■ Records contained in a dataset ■
|---|

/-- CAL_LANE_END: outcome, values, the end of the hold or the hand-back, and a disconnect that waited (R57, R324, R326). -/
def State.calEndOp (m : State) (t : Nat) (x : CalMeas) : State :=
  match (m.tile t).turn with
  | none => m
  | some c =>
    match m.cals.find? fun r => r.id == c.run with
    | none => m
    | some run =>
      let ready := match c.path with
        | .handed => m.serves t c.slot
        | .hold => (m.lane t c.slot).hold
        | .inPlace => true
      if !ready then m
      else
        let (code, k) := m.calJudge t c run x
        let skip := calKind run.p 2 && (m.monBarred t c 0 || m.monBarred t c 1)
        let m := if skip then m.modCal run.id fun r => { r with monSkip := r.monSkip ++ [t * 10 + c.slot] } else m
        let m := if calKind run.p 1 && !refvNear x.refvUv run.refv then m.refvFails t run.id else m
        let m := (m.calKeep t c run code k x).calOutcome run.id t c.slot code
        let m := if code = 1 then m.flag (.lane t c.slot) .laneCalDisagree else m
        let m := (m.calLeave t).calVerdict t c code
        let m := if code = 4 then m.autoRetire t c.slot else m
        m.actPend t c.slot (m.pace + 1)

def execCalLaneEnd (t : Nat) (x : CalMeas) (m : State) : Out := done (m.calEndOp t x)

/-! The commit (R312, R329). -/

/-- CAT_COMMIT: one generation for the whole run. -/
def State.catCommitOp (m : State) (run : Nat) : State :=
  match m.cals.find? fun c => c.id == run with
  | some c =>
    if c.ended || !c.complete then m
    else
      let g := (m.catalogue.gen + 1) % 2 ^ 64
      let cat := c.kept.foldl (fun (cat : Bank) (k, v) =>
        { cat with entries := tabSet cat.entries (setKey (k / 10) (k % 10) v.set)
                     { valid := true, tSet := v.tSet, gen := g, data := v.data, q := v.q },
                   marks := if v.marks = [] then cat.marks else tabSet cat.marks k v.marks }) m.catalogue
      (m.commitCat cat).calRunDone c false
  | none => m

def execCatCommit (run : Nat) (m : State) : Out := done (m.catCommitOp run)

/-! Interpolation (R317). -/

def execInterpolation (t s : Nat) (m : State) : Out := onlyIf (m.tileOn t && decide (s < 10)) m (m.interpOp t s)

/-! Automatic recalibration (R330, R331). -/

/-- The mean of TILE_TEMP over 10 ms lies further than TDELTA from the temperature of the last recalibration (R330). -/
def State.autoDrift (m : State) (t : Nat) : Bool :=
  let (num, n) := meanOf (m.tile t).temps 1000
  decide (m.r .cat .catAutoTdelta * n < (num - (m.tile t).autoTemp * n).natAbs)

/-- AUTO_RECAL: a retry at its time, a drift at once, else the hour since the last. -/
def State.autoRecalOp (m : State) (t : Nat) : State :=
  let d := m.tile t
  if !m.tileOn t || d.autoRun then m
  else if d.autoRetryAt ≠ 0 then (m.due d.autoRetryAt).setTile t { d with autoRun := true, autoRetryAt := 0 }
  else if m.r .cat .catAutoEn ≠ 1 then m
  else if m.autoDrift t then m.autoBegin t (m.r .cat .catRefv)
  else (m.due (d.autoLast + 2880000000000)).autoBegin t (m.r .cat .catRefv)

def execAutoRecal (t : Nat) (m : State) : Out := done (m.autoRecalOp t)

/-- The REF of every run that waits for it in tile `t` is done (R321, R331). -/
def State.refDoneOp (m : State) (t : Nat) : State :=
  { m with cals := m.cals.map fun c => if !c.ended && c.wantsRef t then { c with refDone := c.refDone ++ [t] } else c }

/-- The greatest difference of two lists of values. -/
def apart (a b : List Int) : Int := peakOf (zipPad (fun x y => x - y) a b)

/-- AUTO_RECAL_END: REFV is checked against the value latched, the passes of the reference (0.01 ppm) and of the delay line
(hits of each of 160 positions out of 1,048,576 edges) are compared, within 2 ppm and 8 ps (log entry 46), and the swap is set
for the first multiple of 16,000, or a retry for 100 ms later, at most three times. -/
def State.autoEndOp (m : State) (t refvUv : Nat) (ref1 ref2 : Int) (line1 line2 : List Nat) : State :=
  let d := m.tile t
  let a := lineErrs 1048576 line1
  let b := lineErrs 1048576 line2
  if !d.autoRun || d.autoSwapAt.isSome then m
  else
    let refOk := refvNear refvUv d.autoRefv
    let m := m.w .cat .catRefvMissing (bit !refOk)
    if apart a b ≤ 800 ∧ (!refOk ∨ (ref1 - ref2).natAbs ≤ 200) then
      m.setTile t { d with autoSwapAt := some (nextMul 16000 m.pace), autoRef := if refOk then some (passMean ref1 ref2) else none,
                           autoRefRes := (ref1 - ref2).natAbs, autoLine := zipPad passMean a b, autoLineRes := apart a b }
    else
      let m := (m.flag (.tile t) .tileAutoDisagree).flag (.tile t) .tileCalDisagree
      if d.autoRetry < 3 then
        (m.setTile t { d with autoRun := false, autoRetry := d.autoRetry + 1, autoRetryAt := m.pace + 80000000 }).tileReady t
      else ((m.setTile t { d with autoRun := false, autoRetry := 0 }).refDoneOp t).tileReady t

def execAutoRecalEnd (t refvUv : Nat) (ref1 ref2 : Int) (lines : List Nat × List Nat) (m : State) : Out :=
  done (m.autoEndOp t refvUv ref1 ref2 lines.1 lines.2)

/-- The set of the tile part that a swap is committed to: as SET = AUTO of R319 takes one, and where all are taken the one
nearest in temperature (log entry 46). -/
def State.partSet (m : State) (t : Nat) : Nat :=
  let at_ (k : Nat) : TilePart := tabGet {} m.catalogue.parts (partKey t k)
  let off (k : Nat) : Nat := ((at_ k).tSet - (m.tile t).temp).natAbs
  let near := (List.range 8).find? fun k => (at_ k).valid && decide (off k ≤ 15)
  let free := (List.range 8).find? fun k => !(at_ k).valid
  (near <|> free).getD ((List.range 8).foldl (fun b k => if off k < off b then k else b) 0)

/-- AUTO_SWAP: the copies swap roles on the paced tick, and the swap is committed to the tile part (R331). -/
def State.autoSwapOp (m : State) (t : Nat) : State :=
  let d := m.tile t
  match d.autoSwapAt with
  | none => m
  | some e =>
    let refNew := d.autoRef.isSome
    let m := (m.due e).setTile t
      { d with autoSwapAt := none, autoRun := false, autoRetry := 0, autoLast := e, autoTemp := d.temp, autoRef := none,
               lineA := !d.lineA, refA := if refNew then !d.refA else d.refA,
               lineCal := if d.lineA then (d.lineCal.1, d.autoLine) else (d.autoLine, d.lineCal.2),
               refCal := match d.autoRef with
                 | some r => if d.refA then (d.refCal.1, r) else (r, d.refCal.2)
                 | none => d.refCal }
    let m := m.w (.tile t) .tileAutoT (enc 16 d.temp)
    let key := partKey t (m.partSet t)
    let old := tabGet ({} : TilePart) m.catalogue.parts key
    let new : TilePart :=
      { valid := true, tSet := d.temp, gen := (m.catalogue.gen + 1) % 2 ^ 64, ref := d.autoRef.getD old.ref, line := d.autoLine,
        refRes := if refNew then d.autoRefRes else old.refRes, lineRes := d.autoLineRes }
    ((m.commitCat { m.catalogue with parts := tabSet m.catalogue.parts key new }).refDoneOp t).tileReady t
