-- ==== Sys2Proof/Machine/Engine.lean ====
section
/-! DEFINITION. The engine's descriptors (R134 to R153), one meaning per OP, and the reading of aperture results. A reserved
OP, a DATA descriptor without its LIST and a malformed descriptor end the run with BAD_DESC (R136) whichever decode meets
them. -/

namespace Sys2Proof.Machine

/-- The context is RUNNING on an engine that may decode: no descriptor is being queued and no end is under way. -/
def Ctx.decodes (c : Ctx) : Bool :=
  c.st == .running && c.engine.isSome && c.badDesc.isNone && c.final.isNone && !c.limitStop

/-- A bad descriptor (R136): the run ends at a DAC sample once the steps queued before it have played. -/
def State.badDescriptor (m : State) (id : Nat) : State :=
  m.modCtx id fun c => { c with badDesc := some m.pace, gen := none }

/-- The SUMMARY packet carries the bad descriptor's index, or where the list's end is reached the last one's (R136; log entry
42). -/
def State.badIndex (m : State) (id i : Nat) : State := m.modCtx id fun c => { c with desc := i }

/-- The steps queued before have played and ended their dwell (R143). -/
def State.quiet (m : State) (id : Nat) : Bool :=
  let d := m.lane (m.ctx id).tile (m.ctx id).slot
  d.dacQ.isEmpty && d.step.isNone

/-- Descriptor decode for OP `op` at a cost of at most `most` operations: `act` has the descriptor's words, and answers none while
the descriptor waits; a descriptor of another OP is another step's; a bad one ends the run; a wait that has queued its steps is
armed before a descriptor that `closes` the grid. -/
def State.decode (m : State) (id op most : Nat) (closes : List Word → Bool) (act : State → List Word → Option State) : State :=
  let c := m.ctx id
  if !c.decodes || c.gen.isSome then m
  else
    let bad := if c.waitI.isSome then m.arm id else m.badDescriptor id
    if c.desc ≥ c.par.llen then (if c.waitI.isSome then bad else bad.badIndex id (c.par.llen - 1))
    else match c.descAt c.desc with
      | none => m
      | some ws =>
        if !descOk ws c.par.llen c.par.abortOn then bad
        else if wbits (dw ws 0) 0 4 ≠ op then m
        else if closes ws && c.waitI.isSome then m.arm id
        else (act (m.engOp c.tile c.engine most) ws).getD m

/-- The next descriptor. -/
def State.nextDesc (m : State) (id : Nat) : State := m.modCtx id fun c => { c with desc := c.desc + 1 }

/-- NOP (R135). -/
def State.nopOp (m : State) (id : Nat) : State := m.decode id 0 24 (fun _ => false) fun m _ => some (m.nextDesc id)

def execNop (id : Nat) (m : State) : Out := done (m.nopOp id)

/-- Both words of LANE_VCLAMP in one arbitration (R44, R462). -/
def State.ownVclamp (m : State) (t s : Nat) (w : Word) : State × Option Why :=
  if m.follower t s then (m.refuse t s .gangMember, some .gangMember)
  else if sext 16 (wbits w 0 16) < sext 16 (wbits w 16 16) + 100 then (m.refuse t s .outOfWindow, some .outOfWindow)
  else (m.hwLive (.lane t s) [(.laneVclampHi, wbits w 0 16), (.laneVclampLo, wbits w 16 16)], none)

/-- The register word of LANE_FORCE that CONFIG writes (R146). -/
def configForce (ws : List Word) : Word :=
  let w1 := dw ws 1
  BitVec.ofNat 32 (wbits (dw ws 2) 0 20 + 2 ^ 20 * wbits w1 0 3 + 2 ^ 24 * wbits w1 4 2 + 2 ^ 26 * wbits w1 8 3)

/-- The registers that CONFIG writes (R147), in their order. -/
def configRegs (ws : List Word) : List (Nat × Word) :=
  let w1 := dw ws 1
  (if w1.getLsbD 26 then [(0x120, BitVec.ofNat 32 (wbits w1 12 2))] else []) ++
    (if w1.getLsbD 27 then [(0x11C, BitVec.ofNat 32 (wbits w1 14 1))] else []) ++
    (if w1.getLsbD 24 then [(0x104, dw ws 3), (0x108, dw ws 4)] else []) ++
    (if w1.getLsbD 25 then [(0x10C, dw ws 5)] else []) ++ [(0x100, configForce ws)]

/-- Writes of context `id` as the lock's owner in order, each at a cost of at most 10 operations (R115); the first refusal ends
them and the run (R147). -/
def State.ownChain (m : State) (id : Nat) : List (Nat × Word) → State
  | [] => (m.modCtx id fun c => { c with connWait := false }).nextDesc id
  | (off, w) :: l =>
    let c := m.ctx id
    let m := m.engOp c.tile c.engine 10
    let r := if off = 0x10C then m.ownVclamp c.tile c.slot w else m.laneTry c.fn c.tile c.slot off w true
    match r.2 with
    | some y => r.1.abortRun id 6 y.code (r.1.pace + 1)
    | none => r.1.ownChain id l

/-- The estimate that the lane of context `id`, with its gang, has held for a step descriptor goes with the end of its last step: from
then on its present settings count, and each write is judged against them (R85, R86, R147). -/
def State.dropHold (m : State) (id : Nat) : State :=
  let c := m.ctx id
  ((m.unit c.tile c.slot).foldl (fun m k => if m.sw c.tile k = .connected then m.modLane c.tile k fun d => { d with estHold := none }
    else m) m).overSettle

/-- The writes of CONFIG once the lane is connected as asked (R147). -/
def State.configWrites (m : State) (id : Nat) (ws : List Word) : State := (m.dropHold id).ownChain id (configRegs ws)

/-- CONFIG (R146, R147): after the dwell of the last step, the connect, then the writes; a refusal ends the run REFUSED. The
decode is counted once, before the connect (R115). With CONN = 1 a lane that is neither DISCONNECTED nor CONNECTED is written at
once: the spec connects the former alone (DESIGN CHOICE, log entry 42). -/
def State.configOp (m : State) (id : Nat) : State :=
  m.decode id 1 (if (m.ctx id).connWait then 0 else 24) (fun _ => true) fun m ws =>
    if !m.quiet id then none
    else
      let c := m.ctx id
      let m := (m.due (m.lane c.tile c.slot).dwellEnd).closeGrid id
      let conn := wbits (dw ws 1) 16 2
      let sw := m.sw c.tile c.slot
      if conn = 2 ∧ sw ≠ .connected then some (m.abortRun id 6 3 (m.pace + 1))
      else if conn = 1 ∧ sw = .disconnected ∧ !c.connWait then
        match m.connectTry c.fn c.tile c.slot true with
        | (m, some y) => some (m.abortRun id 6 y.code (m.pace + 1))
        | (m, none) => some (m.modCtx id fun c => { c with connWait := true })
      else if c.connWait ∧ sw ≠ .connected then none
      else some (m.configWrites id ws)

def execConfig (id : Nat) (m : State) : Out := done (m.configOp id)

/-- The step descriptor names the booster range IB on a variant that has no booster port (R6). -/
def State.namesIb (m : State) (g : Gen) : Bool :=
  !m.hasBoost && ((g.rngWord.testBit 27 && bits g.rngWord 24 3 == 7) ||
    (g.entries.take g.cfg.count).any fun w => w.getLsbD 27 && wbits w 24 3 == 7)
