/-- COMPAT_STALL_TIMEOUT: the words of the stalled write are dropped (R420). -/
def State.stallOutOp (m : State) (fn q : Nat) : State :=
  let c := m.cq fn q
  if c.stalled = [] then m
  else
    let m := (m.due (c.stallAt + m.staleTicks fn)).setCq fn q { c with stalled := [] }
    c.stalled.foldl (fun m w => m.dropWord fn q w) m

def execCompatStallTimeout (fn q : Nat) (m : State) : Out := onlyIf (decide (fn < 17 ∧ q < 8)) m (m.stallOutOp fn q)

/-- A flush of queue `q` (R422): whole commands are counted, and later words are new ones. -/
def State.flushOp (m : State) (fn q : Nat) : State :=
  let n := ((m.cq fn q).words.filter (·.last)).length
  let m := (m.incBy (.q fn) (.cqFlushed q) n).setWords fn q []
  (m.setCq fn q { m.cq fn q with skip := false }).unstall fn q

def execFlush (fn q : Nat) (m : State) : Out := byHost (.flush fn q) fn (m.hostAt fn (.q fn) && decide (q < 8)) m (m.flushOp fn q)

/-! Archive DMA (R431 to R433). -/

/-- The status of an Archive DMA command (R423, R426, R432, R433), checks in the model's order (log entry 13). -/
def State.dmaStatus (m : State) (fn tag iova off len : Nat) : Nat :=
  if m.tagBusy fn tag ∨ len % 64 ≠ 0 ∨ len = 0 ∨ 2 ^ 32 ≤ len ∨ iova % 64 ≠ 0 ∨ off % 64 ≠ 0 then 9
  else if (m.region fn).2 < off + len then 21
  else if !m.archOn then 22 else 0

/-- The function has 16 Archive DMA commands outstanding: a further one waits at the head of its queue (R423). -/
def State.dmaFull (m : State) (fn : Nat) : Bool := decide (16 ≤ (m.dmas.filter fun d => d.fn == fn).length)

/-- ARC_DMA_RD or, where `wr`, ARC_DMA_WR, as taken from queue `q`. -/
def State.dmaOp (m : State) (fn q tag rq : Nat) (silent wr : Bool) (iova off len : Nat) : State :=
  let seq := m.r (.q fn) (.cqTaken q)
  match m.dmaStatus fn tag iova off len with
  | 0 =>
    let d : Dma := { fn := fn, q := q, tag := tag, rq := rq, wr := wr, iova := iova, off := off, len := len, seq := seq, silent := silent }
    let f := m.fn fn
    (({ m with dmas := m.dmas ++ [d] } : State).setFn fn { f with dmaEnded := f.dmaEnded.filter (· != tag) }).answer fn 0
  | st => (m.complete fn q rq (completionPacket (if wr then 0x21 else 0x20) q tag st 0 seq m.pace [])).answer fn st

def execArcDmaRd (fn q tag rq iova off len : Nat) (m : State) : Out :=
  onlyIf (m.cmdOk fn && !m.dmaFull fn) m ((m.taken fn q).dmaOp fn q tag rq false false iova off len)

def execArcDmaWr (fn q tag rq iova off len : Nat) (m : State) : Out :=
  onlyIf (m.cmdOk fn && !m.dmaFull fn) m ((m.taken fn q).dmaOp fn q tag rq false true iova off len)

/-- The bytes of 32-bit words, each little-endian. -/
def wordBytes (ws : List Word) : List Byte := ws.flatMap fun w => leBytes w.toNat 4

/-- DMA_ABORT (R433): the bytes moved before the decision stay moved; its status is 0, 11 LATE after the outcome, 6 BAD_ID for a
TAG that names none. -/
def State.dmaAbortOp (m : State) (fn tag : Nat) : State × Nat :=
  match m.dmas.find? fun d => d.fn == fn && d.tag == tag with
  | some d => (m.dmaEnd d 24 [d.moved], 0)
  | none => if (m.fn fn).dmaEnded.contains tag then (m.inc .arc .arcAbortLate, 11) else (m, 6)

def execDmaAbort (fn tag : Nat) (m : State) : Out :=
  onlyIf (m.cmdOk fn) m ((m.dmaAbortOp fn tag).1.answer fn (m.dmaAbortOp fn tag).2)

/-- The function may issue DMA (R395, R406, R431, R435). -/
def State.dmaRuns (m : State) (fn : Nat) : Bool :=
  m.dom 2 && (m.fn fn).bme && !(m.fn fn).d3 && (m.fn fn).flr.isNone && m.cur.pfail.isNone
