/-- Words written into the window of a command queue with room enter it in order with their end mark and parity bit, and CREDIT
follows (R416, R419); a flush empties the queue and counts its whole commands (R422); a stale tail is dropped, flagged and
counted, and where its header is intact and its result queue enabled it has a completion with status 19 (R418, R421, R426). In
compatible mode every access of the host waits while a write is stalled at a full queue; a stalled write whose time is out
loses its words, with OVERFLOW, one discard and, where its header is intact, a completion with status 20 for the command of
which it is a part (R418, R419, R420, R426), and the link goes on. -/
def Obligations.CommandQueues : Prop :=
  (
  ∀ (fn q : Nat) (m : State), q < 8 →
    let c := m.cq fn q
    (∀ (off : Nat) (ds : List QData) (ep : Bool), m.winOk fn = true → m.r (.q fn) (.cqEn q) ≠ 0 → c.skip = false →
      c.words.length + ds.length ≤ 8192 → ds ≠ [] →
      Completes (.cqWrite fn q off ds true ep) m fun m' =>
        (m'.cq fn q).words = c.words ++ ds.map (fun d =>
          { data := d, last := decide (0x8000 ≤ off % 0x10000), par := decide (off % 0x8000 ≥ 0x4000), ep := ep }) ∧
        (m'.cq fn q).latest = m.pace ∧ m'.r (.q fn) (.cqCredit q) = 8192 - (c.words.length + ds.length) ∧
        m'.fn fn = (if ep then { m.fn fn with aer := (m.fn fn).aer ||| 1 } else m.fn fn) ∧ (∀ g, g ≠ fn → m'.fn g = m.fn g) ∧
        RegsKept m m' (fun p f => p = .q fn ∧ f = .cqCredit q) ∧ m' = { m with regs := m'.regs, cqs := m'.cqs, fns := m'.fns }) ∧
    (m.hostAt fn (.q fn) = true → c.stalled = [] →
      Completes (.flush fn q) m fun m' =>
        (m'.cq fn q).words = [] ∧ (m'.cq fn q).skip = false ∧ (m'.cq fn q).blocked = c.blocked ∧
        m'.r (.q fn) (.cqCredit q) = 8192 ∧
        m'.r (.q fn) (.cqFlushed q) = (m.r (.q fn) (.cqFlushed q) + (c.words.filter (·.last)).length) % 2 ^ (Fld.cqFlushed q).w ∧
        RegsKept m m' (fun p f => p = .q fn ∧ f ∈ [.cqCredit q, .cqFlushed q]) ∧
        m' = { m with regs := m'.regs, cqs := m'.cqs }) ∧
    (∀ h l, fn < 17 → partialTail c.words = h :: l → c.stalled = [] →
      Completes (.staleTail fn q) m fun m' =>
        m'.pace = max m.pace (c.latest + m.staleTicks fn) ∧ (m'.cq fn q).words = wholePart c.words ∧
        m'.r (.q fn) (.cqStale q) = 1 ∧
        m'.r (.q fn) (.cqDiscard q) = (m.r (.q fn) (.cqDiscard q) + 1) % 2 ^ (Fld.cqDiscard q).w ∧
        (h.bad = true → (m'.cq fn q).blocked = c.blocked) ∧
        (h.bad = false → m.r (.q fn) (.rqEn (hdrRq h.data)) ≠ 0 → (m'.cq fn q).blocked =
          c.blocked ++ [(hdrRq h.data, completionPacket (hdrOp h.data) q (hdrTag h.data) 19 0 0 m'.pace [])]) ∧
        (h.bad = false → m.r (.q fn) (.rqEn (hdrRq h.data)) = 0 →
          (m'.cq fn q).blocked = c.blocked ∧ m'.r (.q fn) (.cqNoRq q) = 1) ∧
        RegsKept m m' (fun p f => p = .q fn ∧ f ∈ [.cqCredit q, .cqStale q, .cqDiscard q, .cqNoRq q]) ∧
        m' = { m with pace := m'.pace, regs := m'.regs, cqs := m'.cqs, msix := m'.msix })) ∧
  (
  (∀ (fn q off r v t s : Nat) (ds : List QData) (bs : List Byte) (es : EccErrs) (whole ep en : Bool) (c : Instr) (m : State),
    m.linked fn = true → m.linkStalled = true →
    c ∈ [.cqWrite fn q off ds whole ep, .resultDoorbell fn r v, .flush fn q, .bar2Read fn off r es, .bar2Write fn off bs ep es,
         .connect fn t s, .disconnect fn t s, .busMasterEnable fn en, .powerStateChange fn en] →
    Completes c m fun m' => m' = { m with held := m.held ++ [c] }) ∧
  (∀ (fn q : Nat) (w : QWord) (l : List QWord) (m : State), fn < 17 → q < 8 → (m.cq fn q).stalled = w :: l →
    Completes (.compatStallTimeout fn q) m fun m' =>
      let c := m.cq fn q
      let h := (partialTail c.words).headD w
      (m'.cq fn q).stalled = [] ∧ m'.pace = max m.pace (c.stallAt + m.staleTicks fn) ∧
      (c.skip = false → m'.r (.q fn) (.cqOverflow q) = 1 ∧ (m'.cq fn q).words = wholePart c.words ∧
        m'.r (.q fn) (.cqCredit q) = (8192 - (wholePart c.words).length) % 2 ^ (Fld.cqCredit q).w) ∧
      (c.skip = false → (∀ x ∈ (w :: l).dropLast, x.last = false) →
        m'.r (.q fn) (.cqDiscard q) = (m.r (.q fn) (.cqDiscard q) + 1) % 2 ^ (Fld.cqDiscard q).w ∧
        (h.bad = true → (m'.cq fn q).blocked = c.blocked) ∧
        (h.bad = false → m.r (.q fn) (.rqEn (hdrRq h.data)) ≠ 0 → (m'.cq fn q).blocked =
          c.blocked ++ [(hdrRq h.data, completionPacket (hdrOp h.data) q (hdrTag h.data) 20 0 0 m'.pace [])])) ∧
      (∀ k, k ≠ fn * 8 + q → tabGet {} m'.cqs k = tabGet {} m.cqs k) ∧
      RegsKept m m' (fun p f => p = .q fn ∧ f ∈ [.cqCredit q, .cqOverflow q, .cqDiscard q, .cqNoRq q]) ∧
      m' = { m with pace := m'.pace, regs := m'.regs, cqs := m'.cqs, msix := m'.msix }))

|---|

■ Your task ■
For the lines above, output exactly those from the line containing "def execCatCommit (run" through the line containing "the last. -/", and skip the others.

■ Answer to this task ■
def execCatCommit (run : Nat) (m : State) : Out := done (m.catCommitOp run)

/-! Interpolation (R317). -/

def execInterpolation (t s : Nat) (m : State) : Out := onlyIf (m.tileOn t && decide (s < 10)) m (m.interpOp t s)

/-! Automatic recalibration (R330, R331). -/

/-- The mean of TILE_TEMP over 10 ms lies further than TDELTA from the temperature of the last recalibration (R330). -/
def State.autoDrift (m : State) (t : Nat) : Bool :=
  let (num, n) := meanOf (m.tile t).temps 1000
  decide (m.r .cat .catAutoTdelta * n < (num - (m.tile t).autoTemp * n).natAbs)

/-- AUTO_RECAL: a retry at its time, a drift at once, else the hour since the last. -/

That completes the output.